Le ministre ajoute que «certains ressortissants sénégalais rencontrent régulièrement des difficultés liées au non respect de cette interdiction, conduisant à des arrestations et expulsions». Il attire «l’attention des Sénégalais sur l’obligation de se conformer aux lois et règlement en vigueur dans ces pays afin d’éviter des désagréments durant leur séjour».
Censés apporter le bonheur et protéger du mal
Les gris-gris, talismans ou amulettes sont censés procurer le bonheur ou protéger leur porteur contre le mal. Ils font partie de la culture des Africains au sud du Sahara. Dans des pays comme le Sénégal, la Gambie, ou encore la Guinée Bissau, la Guinée, entre autres, pays à forte majorité musulmane, les gris-gris font parties du quotidien. Ils sont portés autour du cou, de l’avant-bras, des reins ou de la cheville.

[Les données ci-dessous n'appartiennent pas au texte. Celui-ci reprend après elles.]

theorem reportTimeout_reading (k : Cpr) (r : StepResult) : k.sameReading (k.reportTimeout r).1 := by
  cases r <;> exact ⟨rfl, rfl⟩

theorem Cpr.sameReading.trans {a b d : Cpr} (h : a.sameReading b) (k : b.sameReading d) : a.sameReading d :=
  ⟨k.1.trans h.1, k.2.trans h.2⟩

theorem regulate_reading (k : Cpr) : k.sameReading k.regulate.1 :=
  (((bandTest_reading k).trans (operationStep_reading _)).trans (settleStep_reading _)).trans (reportTimeout_reading _ _)

/-! ## On a side of the band (R135, R136, R138, R140, R141) -/

section
variable {k : Cpr} {d : Direction}

/-- The operation time with which a reading on a direction's side goes on: one more in that direction, 1 where the reading
begins the operation (log entry 41), and 0 at a reversal (R138). -/
def Cpr.timeToward (k : Cpr) (d : Direction) : Nat :=
  if k.operation.map Operation.direction = some d then (k.operation.map Operation.time).getD 0 + 1
  else if k.operation.map Operation.direction = none then 1 else 0

/-- The chamber driven in a direction. -/
def Cpr.driven (k : Cpr) (d : Direction) (time : Nat) (owed : Bool) : Cpr :=
  { k with operation := some { direction := d, time := time }, valves := d.valves, settleOwed := owed }

theorem operationStep_onward {o : Operation} (held : k.operation = some o) (own : o.direction.ownSide k.target k.measured = true)
    (early : o.time < 799) : k.operationStep = (k.driven o.direction (o.time + 1) k.settleOwed, .goesOn) := by
  simp only [Cpr.operationStep, held, own, if_true, if_neg (show ¬800 ≤ o.time + 1 by omega)]
  rfl

theorem operationStep_timeout {o : Operation} (held : k.operation = some o)
    (own : o.direction.ownSide k.target k.measured = true) (late : 799 ≤ o.time) :
    k.operationStep = (k.timedOut, o.direction.timeout) := by
  simp only [Cpr.operationStep, held, own, if_true, if_pos (show 800 ≤ o.time + 1 by omega)]
  cases o.direction <;> rfl

theorem operationStep_reverses {o : Operation} (held : k.operation = some o) (own : d.ownSide k.target k.measured = true)
    (other : o.direction ≠ d) : k.operationStep = (k.begin d, .goesOn) := by
  have direction := Direction.eq_opposite other
  simp [Cpr.operationStep, held, direction, ownSide_opposite own, ownSide_not_inside own, Direction.opposite_opposite]

theorem bandTest_present {o : Operation} (held : k.operation = some o) : k.bandTest = k := by
  simp [Cpr.bandTest, held]

theorem bandTest_begins (on : k.regulating = true) (valid : k.sensor = .valid) (active : k.abandoned = false)
    (idle : k.operation = none) (own : d.ownSide k.target k.measured = true) : k.bandTest = k.begin d := by
  cases d with
  | apply =>
    have below : belowBand k.target k.measured = true := own
    simp [Cpr.bandTest, on, valid, active, idle, below]
  | vent =>
    have above : aboveBand k.target k.measured = true := own
    have below : belowBand k.target k.measured = false := ownSide_opposite (d := .vent) own
    simp [Cpr.bandTest, on, valid, active, idle, below, above]

variable (on : k.regulating = true) (valid : k.sensor = .valid) (active : k.abandoned = false)
  (own : d.ownSide k.target k.measured = true)
include on valid active own

/-- Before its 800 ms are full the chamber is driven in the direction of its side of the band. -/
theorem step_drives (early : k.operation.map Operation.direction ≠ some d ∨ (k.operation.map Operation.time).getD 0 < 799) :
    ∃ owed, k.bandTest.operationStep = (k.driven d (k.timeToward d) owed, .goesOn) := by
  cases operation : k.operation with
  | none =>
    have begun : (k.begin d).operation = some { direction := d, time := 0 } := rfl
    refine ⟨true, ?_⟩
    rw [bandTest_begins on valid active operation own, operationStep_onward begun own (Nat.zero_lt_succ _)]
    simp [Cpr.timeToward, operation, Cpr.driven, Cpr.begin]
  | some o =>
    rw [bandTest_present operation]
    by_cases same : o.direction = d
    · have time : o.time < 799 := by simpa [operation, same] using early
      refine ⟨k.settleOwed, ?_⟩
      rw [operationStep_onward operation (same ▸ own) time]
      simp [Cpr.timeToward, operation, same]
    · refine ⟨true, ?_⟩
      rw [operationStep_reverses operation own same]
      simp [Cpr.timeToward, operation, same, Cpr.driven, Cpr.begin]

Les gris-gris d’inspiration islamique contiennent des versets du coran écrits sur papier blanc, puis entourés d’une peau d’animal, soigneusement cousue par un cordonnier. Ceux de tradition animiste sont confectionnés avec des cornes (biche, buffles,.) ou peaux d’animaux sauvages ou domestiques. Ils contiennent parfois des racines et poudres de plantes. Certains travaux de confection de gris-gris sont soumis à des conditions strictes. Le cordonnier qui les confectionne ne doit pas parler aux autres, aller aux toilettes ou encore serrer la main pendant toute la durée de confection du gris-gris. Il est payé pour une somme modique qui atteint rarement les 2000 francs Cfa (5 francs suisses).
Incompatibles avec la pratique de l’islam
Les islamologues déconseillent l’usage des gris-gris, amulettes et talismans. Leur port n’est pas compatible avec une pratique saine de l’islam, indiquent-ils. Chaque année, à l’occasion du Haj (pélerinage aux lieux saints de l’islam), la police et la douane saoudiennes consignent les gris-gris à l’aéroport de Djeddah, rappelle El hadj Moustapha Guèye, secrétaire général de l’Association des Imams du Sénégal. «Les contrevenants sont expulsés après leur avoir fait purger une peine de prison», a-t-il ajouté dans une déclaration au quotidien de Dakar «Scoop».
Pour sa part, Elimane Ndiaye, secrétaire administratif et permanent de la même association, a relevé que les Saoudiens dont le pays a été frappé récemment d’un attentat meurtrier qui a fait plusieurs morts, se méfie maintenant des «choses bizarres». «Les kamikazes peuvent dissimuler des bombes dans des ceintures ressemblant à des gris-gris,».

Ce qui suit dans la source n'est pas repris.